Print the records exactly. Every mark must remain.

(Stored data entries)
##########

/-- What `drawKey` may change. -/
theorem drawKey_only (nsid : Nat) (s : State) :
    Only [.freeCtr, .out, .he, .ns, .bp, .gf, .dg, .mg, .fi, .ff,
    .reg Reg.HE_WINLOG.COUNT, .reg Reg.HE_WINLOG.CAUSE, .reg Reg.HE_WINLOG.PORT, .reg Reg.HE_WINLOGLO.OFFSET,
    .reg Reg.HE_WINLOGHI.OFFSET, .reg Reg.HE_WINLOGHI.RID, .reg Reg.BP_ERRBUF.INDEX, .reg Reg.BP_ERRBUF.OWNER,
    .reg Reg.BP_ERRBUF.CAUSE, .reg Reg.BP_ERR.REVOKE, .reg Reg.GF_XFER.FAILED, .reg Reg.GF_ERR.XFERFAIL,
    .reg Reg.DG_RNG.RESEEDS, .reg Reg.MG_LOGSTAT.DROPPED, .reg Reg.MG_ERR.LOGDROP,
    .reg Reg.FI_CNT.INJECTED] s (drawKey nsid s) := by
  unfold drawKey
  repeat' first
    | intro _
    | with_reducible assumption
    | with_reducible exact Only.refl _ _
    | (extract_lets +onlyGivenNames x; refine Only.cut x ?_ (fun _ => ?_); unfold x; clear x; rotate_left; clear_value x)
    | (extract_lets +onlyGivenNames x; refine Only.cut2 x ?_ (fun _ => ?_); unfold x; clear x; rotate_left; clear_value x)
    | (extract_lets +onlyGivenNames x; refine Only.cutF x ?_ (fun _ => ?_); unfold x; clear x; rotate_left; clear_value x)
    | (extract_lets +onlyGivenNames x; refine Only.cutG x ?_ (fun _ => ?_); unfold x; clear x; rotate_left; clear_value x)
    | (extract_lets +onlyGivenNames x; refine Only.cutG2 x ?_ (fun _ => ?_); unfold x; clear x; rotate_left; clear_value x)
    | (extract_lets +onlyGivenNames x; refine Only.cutG3 x ?_ (fun _ => ?_); unfold x; clear x; rotate_left; clear_value x)
    | (extract_lets +onlyGivenNames x; refine Only.cutH x ?_ (fun _ => ?_); unfold x; clear x; rotate_left; clear_value x)
    | (extract_lets +onlyGivenNames x; clear_value x)
    | (with_reducible apply Only.step (putKey_only ..); exact .of (by decide +kernel))
    | (with_reducible apply Only.step (updNs_only ..); exact .of (by decide +kernel))
    | (with_reducible apply Only.step (rngDraw_only ..); exact .of (by decide +kernel))
    | (with_reducible apply Only.step (mirror_only ..); exact .of (by decide +kernel))
    | with_reducible apply_assumption -exfalso -symm
    | split
    | dsimp only

/-- What `createNs` may change. -/
theorem createNs_only (n : Ns) (s : State) :
    Only [.freeCtr, .out, .he, .mx, .ns, .bp, .gf, .dg, .mg, .fi, .ff, .prov,
    .reg Reg.HE_WINLOG.COUNT, .reg Reg.HE_WINLOG.CAUSE, .reg Reg.HE_WINLOG.PORT, .reg Reg.HE_WINLOGLO.OFFSET,
    .reg Reg.HE_WINLOGHI.OFFSET, .reg Reg.HE_WINLOGHI.RID, .reg Reg.BP_ERRBUF.INDEX, .reg Reg.BP_ERRBUF.OWNER,
    .reg Reg.BP_ERRBUF.CAUSE, .reg Reg.BP_ERR.REVOKE, .reg Reg.GF_XFER.FAILED, .reg Reg.GF_ERR.XFERFAIL,
    .reg Reg.DG_RNG.RESEEDS, .reg Reg.MG_LOGSTAT.DROPPED, .reg Reg.MG_ERR.LOGDROP,
    .reg Reg.FI_CNT.INJECTED] s (createNs n s) := by
  unfold createNs
  repeat' first
    | intro _
    | with_reducible assumption
    | with_reducible exact Only.refl _ _
    | (extract_lets +onlyGivenNames x; refine Only.cut x ?_ (fun _ => ?_); unfold x; clear x; rotate_left; clear_value x)
    | (extract_lets +onlyGivenNames x; refine Only.cut2 x ?_ (fun _ => ?_); unfold x; clear x; rotate_left; clear_value x)
    | (extract_lets +onlyGivenNames x; clear_value x)
    | with_reducible apply Only.ite
    | fail_if_no_progress (with_reducible apply Only.upd_ns; decide +kernel)
    | (with_reducible apply Only.step (saveNs_only ..); exact .of (by decide +kernel))
    | (with_reducible apply Only.step (drawKey_only ..); exact .of (by decide +kernel))
    | (with_reducible apply Only.step (jAppend_only ..); exact .of (by decide +kernel))
    | with_reducible apply_assumption -exfalso -symm
    | split
    | dsimp only

/-- What `formatNs` may change. -/
theorem formatNs_only (nsid lbaf : Nat) (ext : Bool) (dps : Nat) (erase : Bool) (s : State) :
    Only [.out, .he, .ctl, .fs,
    .mx, .ns, .mm, .bp, .nand, .prov, .reg Reg.QE_CQFULL.COUNT,
    .reg Reg.MM_ERR.SHORTCLOSE] s (formatNs nsid lbaf ext dps erase s) := by
  unfold formatNs
  repeat' first
    | intro _
    | with_reducible assumption
    | with_reducible exact Only.refl _ _
    | (extract_lets +onlyGivenNames x; refine Only.cut x ?_ (fun _ => ?_); unfold x; clear x; rotate_left; clear_value x)
    | (extract_lets +onlyGivenNames x; refine Only.cut2 x ?_ (fun _ => ?_); unfold x; clear x; rotate_left; clear_value x)
    | (extract_lets +onlyGivenNames x; refine Only.cutF x ?_ (fun _ => ?_); unfold x; clear x; rotate_left; clear_value x)
    | (extract_lets +onlyGivenNames x; refine Only.cutG x ?_ (fun _ => ?_); unfold x; clear x; rotate_left; clear_value x)
    | (extract_lets +onlyGivenNames x; refine Only.cutG2 x ?_ (fun _ => ?_); unfold x; clear x; rotate_left; clear_value x)
    | (extract_lets +onlyGivenNames x; refine Only.cutG3 x ?_ (fun _ => ?_); unfold x; clear x; rotate_left; clear_value x)
    | (extract_lets +onlyGivenNames x; refine Only.cutH x ?_ (fun _ => ?_); unfold x; clear x; rotate_left; clear_value x)
    | (extract_lets +onlyGivenNames x; clear_value x)
    | with_reducible apply Only.ite
    | (with_reducible apply Only.step (setNs_only ..); exact .of (by decide +kernel))
    | (with_reducible apply Only.step (clearGrains_only ..); exact .of (by decide +kernel))
    | (with_reducible apply Only.step (eraseNamespaces_only ..); exact .of (by decide +kernel))
    | (with_reducible apply Only.step (evNsChanged_only ..); exact .of (by decide +kernel))
    | (with_reducible apply Only.step (jAppend_only ..); exact .of (by decide +kernel))
    | with_reducible apply_assumption -exfalso -symm
    | split
    | dsimp only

##########

▶ _RESPONSE FOR THIS EXERCISE_
/-- What `drawKey` may change. -/
theorem drawKey_only (nsid : Nat) (s : State) :
    Only [.freeCtr, .out, .he, .ns, .bp, .gf, .dg, .mg, .fi, .ff,
    .reg Reg.HE_WINLOG.COUNT, .reg Reg.HE_WINLOG.CAUSE, .reg Reg.HE_WINLOG.PORT, .reg Reg.HE_WINLOGLO.OFFSET,
    .reg Reg.HE_WINLOGHI.OFFSET, .reg Reg.HE_WINLOGHI.RID, .reg Reg.BP_ERRBUF.INDEX, .reg Reg.BP_ERRBUF.OWNER,
    .reg Reg.BP_ERRBUF.CAUSE, .reg Reg.BP_ERR.REVOKE, .reg Reg.GF_XFER.FAILED, .reg Reg.GF_ERR.XFERFAIL,
    .reg Reg.DG_RNG.RESEEDS, .reg Reg.MG_LOGSTAT.DROPPED, .reg Reg.MG_ERR.LOGDROP,
    .reg Reg.FI_CNT.INJECTED] s (drawKey nsid s) := by
  unfold drawKey
  repeat' first
    | intro _
    | with_reducible assumption
    | with_reducible exact Only.refl _ _
    | (extract_lets +onlyGivenNames x; refine Only.cut x ?_ (fun _ => ?_); unfold x; clear x; rotate_left; clear_value x)
    | (extract_lets +onlyGivenNames x; refine Only.cut2 x ?_ (fun _ => ?_); unfold x; clear x; rotate_left; clear_value x)
    | (extract_lets +onlyGivenNames x; refine Only.cutF x ?_ (fun _ => ?_); unfold x; clear x; rotate_left; clear_value x)
    | (extract_lets +onlyGivenNames x; refine Only.cutG x ?_ (fun _ => ?_); unfold x; clear x; rotate_left; clear_value x)
    | (extract_lets +onlyGivenNames x; refine Only.cutG2 x ?_ (fun _ => ?_); unfold x; clear x; rotate_left; clear_value x)
    | (extract_lets +onlyGivenNames x; refine Only.cutG3 x ?_ (fun _ => ?_); unfold x; clear x; rotate_left; clear_value x)
    | (extract_lets +onlyGivenNames x; refine Only.cutH x ?_ (fun _ => ?_); unfold x; clear x; rotate_left; clear_value x)
    | (extract_lets +onlyGivenNames x; clear_value x)
    | (with_reducible apply Only.step (putKey_only ..); exact .of (by decide +kernel))
    | (with_reducible apply Only.step (updNs_only ..); exact .of (by decide +kernel))
    | (with_reducible apply Only.step (rngDraw_only ..); exact .of (by decide +kernel))
    | (with_reducible apply Only.step (mirror_only ..); exact .of (by decide +kernel))
    | with_reducible apply_assumption -exfalso -symm
    | split
    | dsimp only

/-- What `createNs` may change. -/
theorem createNs_only (n : Ns) (s : State) :
    Only [.freeCtr, .out, .he, .mx, .ns, .bp, .gf, .dg, .mg, .fi, .ff, .prov,
    .reg Reg.HE_WINLOG.COUNT, .reg Reg.HE_WINLOG.CAUSE, .reg Reg.HE_WINLOG.PORT, .reg Reg.HE_WINLOGLO.OFFSET,
    .reg Reg.HE_WINLOGHI.OFFSET, .reg Reg.HE_WINLOGHI.RID, .reg Reg.BP_ERRBUF.INDEX, .reg Reg.BP_ERRBUF.OWNER,
    .reg Reg.BP_ERRBUF.CAUSE, .reg Reg.BP_ERR.REVOKE, .reg Reg.GF_XFER.FAILED, .reg Reg.GF_ERR.XFERFAIL,
    .reg Reg.DG_RNG.RESEEDS, .reg Reg.MG_LOGSTAT.DROPPED, .reg Reg.MG_ERR.LOGDROP,
    .reg Reg.FI_CNT.INJECTED] s (createNs n s) := by
  unfold createNs
  repeat' first
    | intro _
    | with_reducible assumption
    | with_reducible exact Only.refl _ _
    | (extract_lets +onlyGivenNames x; refine Only.cut x ?_ (fun _ => ?_); unfold x; clear x; rotate_left; clear_value x)
    | (extract_lets +onlyGivenNames x; refine Only.cut2 x ?_ (fun _ => ?_); unfold x; clear x; rotate_left; clear_value x)
    | (extract_lets +onlyGivenNames x; clear_value x)
    | with_reducible apply Only.ite
    | fail_if_no_progress (with_reducible apply Only.upd_ns; decide +kernel)
    | (with_reducible apply Only.step (saveNs_only ..); exact .of (by decide +kernel))
    | (with_reducible apply Only.step (drawKey_only ..); exact .of (by decide +kernel))
    | (with_reducible apply Only.step (jAppend_only ..); exact .of (by decide +kernel))
    | with_reducible apply_assumption -exfalso -symm
    | split
    | dsimp only

/-- What `formatNs` may change. -/
theorem formatNs_only (nsid lbaf : Nat) (ext : Bool) (dps : Nat) (erase : Bool) (s : State) :
    Only [.out, .he, .ctl, .fs,
    .mx, .ns, .mm, .bp, .nand, .prov, .reg Reg.QE_CQFULL.COUNT,
    .reg Reg.MM_ERR.SHORTCLOSE] s (formatNs nsid lbaf ext dps erase s) := by
  unfold formatNs
  repeat' first
    | intro _
    | with_reducible assumption
    | with_reducible exact Only.refl _ _
    | (extract_lets +onlyGivenNames x; refine Only.cut x ?_ (fun _ => ?_); unfold x; clear x; rotate_left; clear_value x)
    | (extract_lets +onlyGivenNames x; refine Only.cut2 x ?_ (fun _ => ?_); unfold x; clear x; rotate_left; clear_value x)
    | (extract_lets +onlyGivenNames x; refine Only.cutF x ?_ (fun _ => ?_); unfold x; clear x; rotate_left; clear_value x)
    | (extract_lets +onlyGivenNames x; refine Only.cutG x ?_ (fun _ => ?_); unfold x; clear x; rotate_left; clear_value x)
    | (extract_lets +onlyGivenNames x; refine Only.cutG2 x ?_ (fun _ => ?_); unfold x; clear x; rotate_left; clear_value x)
    | (extract_lets +onlyGivenNames x; refine Only.cutG3 x ?_ (fun _ => ?_); unfold x; clear x; rotate_left; clear_value x)
    | (extract_lets +onlyGivenNames x; refine Only.cutH x ?_ (fun _ => ?_); unfold x; clear x; rotate_left; clear_value x)
    | (extract_lets +onlyGivenNames x; clear_value x)
    | with_reducible apply Only.ite
    | (with_reducible apply Only.step (setNs_only ..); exact .of (by decide +kernel))
    | (with_reducible apply Only.step (clearGrains_only ..); exact .of (by decide +kernel))
    | (with_reducible apply Only.step (eraseNamespaces_only ..); exact .of (by decide +kernel))
    | (with_reducible apply Only.step (evNsChanged_only ..); exact .of (by decide +kernel))
    | (with_reducible apply Only.step (jAppend_only ..); exact .of (by decide +kernel))
    | with_reducible apply_assumption -exfalso -symm
    | split
    | dsimp only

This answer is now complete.